● **Problem**:
Look through the material that follows and show every line with the string "startup".

● **Entries supplied**:
=== Begin Enclosure ===

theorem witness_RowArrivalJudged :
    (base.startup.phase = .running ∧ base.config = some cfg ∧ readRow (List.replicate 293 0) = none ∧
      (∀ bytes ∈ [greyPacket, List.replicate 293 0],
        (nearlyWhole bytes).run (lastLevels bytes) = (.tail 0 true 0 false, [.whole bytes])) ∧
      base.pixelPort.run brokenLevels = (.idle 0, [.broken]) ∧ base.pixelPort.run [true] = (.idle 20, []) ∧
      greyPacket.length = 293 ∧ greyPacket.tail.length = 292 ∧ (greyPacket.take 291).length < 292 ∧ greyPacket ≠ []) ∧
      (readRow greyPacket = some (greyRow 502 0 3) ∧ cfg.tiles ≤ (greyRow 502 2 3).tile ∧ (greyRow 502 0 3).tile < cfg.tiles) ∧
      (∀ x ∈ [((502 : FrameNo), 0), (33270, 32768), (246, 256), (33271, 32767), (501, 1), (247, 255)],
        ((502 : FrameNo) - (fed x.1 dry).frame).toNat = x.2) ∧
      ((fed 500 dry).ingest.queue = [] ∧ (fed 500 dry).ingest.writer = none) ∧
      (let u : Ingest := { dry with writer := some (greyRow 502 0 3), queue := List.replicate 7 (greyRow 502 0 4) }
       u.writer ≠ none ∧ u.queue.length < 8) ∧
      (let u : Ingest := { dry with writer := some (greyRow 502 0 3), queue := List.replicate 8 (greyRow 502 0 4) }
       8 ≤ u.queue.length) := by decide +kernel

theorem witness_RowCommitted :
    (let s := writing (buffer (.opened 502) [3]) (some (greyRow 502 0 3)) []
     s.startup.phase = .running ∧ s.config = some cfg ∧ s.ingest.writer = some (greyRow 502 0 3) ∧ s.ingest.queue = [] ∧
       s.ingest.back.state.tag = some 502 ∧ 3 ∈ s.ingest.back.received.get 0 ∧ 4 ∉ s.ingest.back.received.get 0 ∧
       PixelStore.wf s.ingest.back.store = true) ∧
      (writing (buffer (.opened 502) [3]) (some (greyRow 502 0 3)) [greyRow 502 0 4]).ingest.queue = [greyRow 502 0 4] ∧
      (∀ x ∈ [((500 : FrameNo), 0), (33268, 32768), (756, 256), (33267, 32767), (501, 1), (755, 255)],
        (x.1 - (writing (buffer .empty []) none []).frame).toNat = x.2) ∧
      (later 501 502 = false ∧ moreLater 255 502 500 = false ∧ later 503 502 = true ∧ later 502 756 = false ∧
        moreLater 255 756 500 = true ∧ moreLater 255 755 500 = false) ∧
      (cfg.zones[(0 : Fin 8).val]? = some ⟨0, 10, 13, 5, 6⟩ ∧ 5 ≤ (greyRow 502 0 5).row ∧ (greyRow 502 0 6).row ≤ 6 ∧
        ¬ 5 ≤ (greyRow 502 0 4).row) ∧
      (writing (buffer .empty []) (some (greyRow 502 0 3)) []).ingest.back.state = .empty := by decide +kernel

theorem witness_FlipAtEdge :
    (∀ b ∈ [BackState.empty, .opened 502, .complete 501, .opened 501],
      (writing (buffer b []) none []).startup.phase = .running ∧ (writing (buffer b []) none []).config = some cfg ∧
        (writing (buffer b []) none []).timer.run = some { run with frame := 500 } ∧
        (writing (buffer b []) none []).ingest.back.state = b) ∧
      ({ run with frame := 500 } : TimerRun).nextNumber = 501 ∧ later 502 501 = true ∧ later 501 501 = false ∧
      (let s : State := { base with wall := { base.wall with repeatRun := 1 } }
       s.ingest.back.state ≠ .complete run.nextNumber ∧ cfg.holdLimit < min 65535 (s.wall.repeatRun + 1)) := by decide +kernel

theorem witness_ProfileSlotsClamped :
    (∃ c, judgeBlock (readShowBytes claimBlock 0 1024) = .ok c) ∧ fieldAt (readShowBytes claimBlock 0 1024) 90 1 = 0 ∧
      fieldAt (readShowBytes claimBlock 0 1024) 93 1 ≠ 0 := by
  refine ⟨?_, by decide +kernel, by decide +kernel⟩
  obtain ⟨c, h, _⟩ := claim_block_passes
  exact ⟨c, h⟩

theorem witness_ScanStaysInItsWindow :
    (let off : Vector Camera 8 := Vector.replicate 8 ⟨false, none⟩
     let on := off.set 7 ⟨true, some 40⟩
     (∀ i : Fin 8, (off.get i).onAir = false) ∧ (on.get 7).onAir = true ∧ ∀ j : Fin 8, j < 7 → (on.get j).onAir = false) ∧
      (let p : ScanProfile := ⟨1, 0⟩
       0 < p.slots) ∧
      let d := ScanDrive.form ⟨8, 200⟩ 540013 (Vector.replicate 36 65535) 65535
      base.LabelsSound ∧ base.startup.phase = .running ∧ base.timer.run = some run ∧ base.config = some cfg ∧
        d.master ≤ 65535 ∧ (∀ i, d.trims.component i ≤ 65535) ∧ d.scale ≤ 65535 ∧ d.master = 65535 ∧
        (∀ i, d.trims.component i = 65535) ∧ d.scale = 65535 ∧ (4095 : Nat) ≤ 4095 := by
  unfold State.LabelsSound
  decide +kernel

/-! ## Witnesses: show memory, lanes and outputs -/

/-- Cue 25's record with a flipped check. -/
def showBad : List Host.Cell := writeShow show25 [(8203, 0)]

=== End Enclosure ===

● **Solution for this problem**:
    (base.startup.phase = .running ∧ base.config = some cfg ∧ readRow (List.replicate 293 0) = none ∧
     s.startup.phase = .running ∧ s.config = some cfg ∧ s.ingest.writer = some (greyRow 502 0 3) ∧ s.ingest.queue = [] ∧
      (writing (buffer b []) none []).startup.phase = .running ∧ (writing (buffer b []) none []).config = some cfg ∧
      base.LabelsSound ∧ base.startup.phase = .running ∧ base.timer.run = some run ∧ base.config = some cfg ∧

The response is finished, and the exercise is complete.